The quip would have annoyed Giger on the best of days, but in a situation as desperate as this, it made him particularly angry.
"I wasn't trying to rhyme, dammit," he growled. "Since when have you been a wiseass anyway?"
"As you said, we are all connected. I can only imagine it's your influence."
Giger drew in a slow breath to get himself back in sorts and focus. He did not know if it was better or worse that Mordekai was making a point to simply annoy him rather than attacking him outright. One way or another, his old master was always testing him. This would be the last time.
"All these wells fed by the same reservoir," Giger said. "You poison one, you poison them all."
This did not seem to faze Mordekai, but how often did he ever lose his composure? Even if Giger were to entertain any doubts about his plan, Mordekai seemed to dispel those doubts right away.
"Can you do that, Giger Taus—no, Barz Falkner? Can you give your life for all these people here below who would persecute you and those above who would oppress you? You don't even have the excuse of saving your own skin. Can you truly be that selfless?"
Giger sighed and opened up his shirt, revealing the magic circle he had carved into his chest.
"We're about to find out..."
He dared not give himself the chance for his courage to fail him. He placed his hand in the center of the circle and activated it. It felt like a stake had been driven into his heart, as if he were a vampire from the penny dreadfuls he used to read as a child. The strength drained from his limbs and he fell to the ground, shattering one of the lenses of his tea shades when his face struck the pavement.
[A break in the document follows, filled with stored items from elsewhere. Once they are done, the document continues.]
-- ==== Sys2Proof/Config.lean ====
section
/-! DEFINITION. Config.lean: what one decode takes as parameters (00_scope.md R8 to R10), the fixed name sets of the
catalogs (10_state.md R38, R40; 30_encoding.md R113), and the one value the spec leaves free. -/

namespace Sys2Proof

/-- The configured ISA width XLEN: exactly three values (R8, R31). -/
inductive Xlen where
  | x32 | x64 | x128
deriving DecidableEq, Repr

/-- The boolean configuration flags (R9). -/
inductive Flag where
  | zcmp | zcmt | fint
  | xtheadba | xtheadbb | xtheadbs | xtheadcmo | xtheadcondmov | xtheadfmemidx | xtheadfmv
  | xtheadmac | xtheadmemidx | xtheadmempair | xtheadsync | xventanacondops
deriving DecidableEq, Repr

/-- The configuration record `cfg`, read-only for the duration of a decode (R9, R32). Every flag is 0 by default: the
source's "base config". -/
structure Cfg where
  zcmp : Bool := false
  zcmt : Bool := false
  fint : Bool := false
  xtheadba : Bool := false
  xtheadbb : Bool := false
  xtheadbs : Bool := false
  xtheadcmo : Bool := false
  xtheadcondmov : Bool := false
  xtheadfmemidx : Bool := false
  xtheadfmv : Bool := false
  xtheadmac : Bool := false
  xtheadmemidx : Bool := false
  xtheadmempair : Bool := false
  xtheadsync : Bool := false
  xventanacondops : Bool := false
deriving DecidableEq, Repr

/-- The catalogs, each an opcode numbering space of its own (R38). -/
inductive Catalog where
  | base | xthead | xventana
deriving DecidableEq, Repr

/-- Which register file an index names (R113). -/
inductive RegFile where
  | x | f | v
deriving DecidableEq, Repr

/-- The 75 codec tags, under the spec's own names (R40, R300 to R374). -/
inductive Codec where
  | none | u | j | i | i_sh | i_sh5 | i_sh6 | i_csr
  | i_csri | s | b | r | r_m | r2 | r2_m | r4_m
  | r_a | r_l | r_f | r_s12 | r_s1 | k_bs | k_rnum | fli
  | vsetvli | vsetivli | v_r | v_r2 | v_rd | v_i | v_iu | v_ldst_u
  | v_ldst | ci_none | ciw_4spn | cl_lw | cl_ld | cl_lq | cs_sw | cs_sd
  | cs_sq | ci | ci_li | ci_lui | ci_16sp | ci_sh | cb_sh | ci_lwsp
  | ci_ldsp | ci_lqsp | css_swsp | css_sdsp | css_sqsp | cr | cr_mv | cr_jr
  | cr_jalr | cs | cb | cb_imm | cj | cj_jal | zcb_lb | zcb_lh
  | zcb_sb | zcb_sh | zcb_ext | zcmp_push | zcmp_pop | zcmp_mv | zcmt_jt | r_imm2
  | r2_imm6 | r2_imm5 | r2_immhl
deriving DecidableEq, Repr

/-- FREE VALUE (DESIGN CHOICE, assumption log 3): the code unit at stream position `n` (counted in code units) when the
caller's stream does not reach that far. The spec says only that the caller presents "the next up to four units"
(R30). It has no body, so no proof can rest on a value. -/
opaque Config.unitPastEnd : Nat → CodeUnit

end Sys2Proof
end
"Giger!" two women's voices cried out. Prissy and Gally, he imagined.
His body felt numb, but he was able to muster just enough strength to look up at Mordekai. Though his eyes were misting over, he thought he saw Mordekai smiling, in that rare way Giger would see when he actually succeeded in meeting his master's exacting standards.
"Thank you, Barz," he said. "You really are my star pupil."
He then closed his eyes and fell backwards. Giger was not sure if he closed his own eyes or if his vision simply went black. The sound of Prissy and Gally crying out to him faded. Maybe one or both of them were shaking him, but it could have been his imagination.
What a way for things to end for the outlaw wizard Giger Taus. His reputation would never be the same after this.